На лице видны были симптомы цианоза: вздутые, темно-синие вены на лбу выступали наружу в пугающем контрасте с белизной седых волос. Налитые кровью веки были закрыты, а на губах еще виднелись следы пены.
Специальная лампа с беспощадной ясностью позволяла различать все эти детали. За спиной Марка Чесни находился камин, а на его полке – часы с белым циферблатом, маленький маятник которых деловито покачивался с громким тиканьем. Стрелки показывали двадцать пять минут первого.
– Да, он мертв, – проговорил майор, стараясь придать своему тону хоть немногго бодрости, – но... вы посмотрите...
В голосе его прозвучало что-то похожее на протест.
Тиканье часов, казалось, становилось все громче и громче. Запах горького миндаля чувствовался даже здесь, в саду.
– Да, сэр? – спросил Эллиот, фиксируя в памяти все детали увиденного.
– Похоже, что переход в мир иной был для него нелегким. Я имею в виду боль.
– Да, конечно.
– Джо Чесни сказал, что это был цианистый калий. Ну, а потом этот запах – не то, чтобы я встречался с ним раньше, но все мы слыхали о нем. Но разве цианистый калий не убивает мгновенно и без боли?
– Нет, сэр. Таких ядов вообще не существует. Он действует очень быстро, но только в том смысле, что все продолжается пару минут вместо...

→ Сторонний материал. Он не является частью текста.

-- ==== Sys2Proof/Tests/Slice0.lean ====
section
/-! SUPPORT. Tests, with expected results taken from spec/95_test_vectors.md and the rules' own examples,
and, for each statement with hypotheses, witnesses that meet them. -/

namespace Sys2Proof.Tests

open Sys2Proof Sys2Proof.Machine

section

-- One theorem at a time: each kernel evaluation waits for those before it, and a thread per waiting
-- theorem is more than the check's memory limit gives.
set_option Elab.async false

/-! ### Helpers -/

/-- The outcome is a next state with the given property. -/
def answers (o : Host.Outcome State Fault Refusal) (p : State → Bool) : Bool :=
  match o with
  | .next t => p t
  | .fault _ => false
  | .refused _ => false

/-- The outcome is the given fault. -/
def faultsWith (o : Host.Outcome State Fault Refusal) (f : Fault) : Bool :=
  match o with
  | .next _ => false
  | .fault g => g == f
  | .refused _ => false

theorem exists_of_answers {o : Host.Outcome State Fault Refusal} {p : State → Prop} [DecidablePred p]
    (h : answers o (fun t => decide (p t)) = true) : ∃ t, o = .next t ∧ p t := by
  cases o with
  | next t => exact ⟨t, rfl, by simpa [answers] using h⟩
  | fault f => cases h
  | refused r => cases h

/-- One step from `s` with the command word `w` placed as the host's next operation. -/
def placed (w : Word) (s : State) : Host.Outcome State Fault Refusal := step (s.withFetchWord 32 w.toNat)

/-- The reset state with the given buffer words and CTRL.CRC_EN. -/
def withBuffer (b0 b1 : Word) (en : Bool) : State := { State.reset with buf0 := b0, buf1 := b1, crcEn := en }

/-- The frame 1C 19 99 9A 66 66 3A ("good" in 95_test_vectors.md section 2.5). -/
def goodFrame (en : Bool) : State := withBuffer 0x9A99191C 0x003A6666 en

/-- The reset state with the given STAT_BYTE, HUM_RAW and TEMP_RAW. -/
def withRaw (b : Byte) (h t : Word) : State := { State.reset with statByte := b, humRaw := h, tempRaw := t }

/-! ### WellFormed: for each check a term it refuses (30_encoding.md R46) -/

theorem test_wellFormed_refuses_crcBuf : ¬(Instr.crcBuf 16).WellFormed := by decide
theorem test_wellFormed_refuses_crcVerify : ¬(Instr.crcVerify 16).WellFormed := by decide
theorem test_wellFormed_refuses_unpack : ¬(Instr.unpack 16).WellFormed := by decide
theorem test_wellFormed_refuses_pack : ¬(Instr.pack 16).WellFormed := by decide
theorem test_wellFormed_refuses_unpackConvert : ¬(Instr.unpackConvert 16).WellFormed := by decide
theorem test_wellFormed_takes_length_nine : (Instr.unpack 9).WellFormed := by decide

/-! ### Decoding: words written out from the patterns of 30_encoding.md R43 -/

theorem test_decode_nop : decode 0b00000000_00000000_0000_0000_0000_0000#32 = .command .nop := by decide
theorem test_decode_crcInit : decode 0b00000000_00000000_0000_0000_0000_0001#32 = .command .crcInit := by decide
theorem test_decode_crcFeed : decode 0b00000000_10101011_0000_0000_0000_0010#32 = .command (.crcFeed 0xAB) := by decide
theorem test_decode_crcBuf : decode 0b00000000_00000000_0000_1000_0000_0011#32 = .command (.crcBuf 8) := by decide
theorem test_decode_crcVerify : decode 0b00000000_00000000_0000_0111_0000_0100#32 = .command (.crcVerify 7) := by decide
theorem test_decode_unpack : decode 0b00000000_00000000_0000_0110_0000_0101#32 = .command (.unpack 6) := by decide
theorem test_decode_pack : decode 0b00000000_00000000_0000_0111_0000_0110#32 = .command (.pack 7) := by decide
theorem test_decode_packMeasureCmd :
    decode 0b00000000_00000000_0000_0000_0000_0111#32 = .command .packMeasureCmd := by decide
theorem test_decode_packInitCmd :
    decode 0b00000000_00000000_0000_0000_0000_1000#32 = .command .packInitCmd := by decide
theorem test_decode_convHum : decode 0b00000000_00000000_0000_0000_0000_1001#32 = .command .convHum := by decide
theorem test_decode_convTemp : decode 0b00000000_00000000_0000_0000_0000_1010#32 = .command .convTemp := by decide
theorem test_decode_unpackConvert :
    decode 0b00000000_00000000_0000_0111_0000_1011#32 = .command (.unpackConvert 7) := by decide

/-- The illegal words of 95_test_vectors.md section 2.4 with OP 0x0 to 0xB. -/
theorem test_decode_illegal_fields :
    [0x00000802#32, 0x00010003, 0x00000010, 0x00001005, 0x01000000, 0x00000101, 0x00000109].map decode =
      List.replicate 7 (.illegal .nonzeroField) := by decide +kernel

Впрочем, сейчас тратить время на рассуждения было нельзя – надо было действовать. Пока Эллиот стоял в дверях, его воображение объединило отдельные элементы, которые он видел, в четкую схему. Мертвец сидел за столом, лицом к широкой раздвижной двери, залитой потоком сведа. Все это напоминало сцену. Да, если бы двери были открыты, а за ними, глядя сюда, сидели люди, комната превратилась бы в сцену. Раздвижные двери заменили бы занавес, а Марк Чесни – актера. А за порогом лежал этот странный, напоминающий театральный реквизит набор предметов: цилиндр, дождевик, светло-коричневый шарф, темные очки и черный чемоданчик с загадочным именем на нем.
Ладно, это может подождать.
Эллиот взглянул на свои часы. Они шли секунда в секунду с часами на каминной полке и, записав время в блокнот, он вошел в комнату.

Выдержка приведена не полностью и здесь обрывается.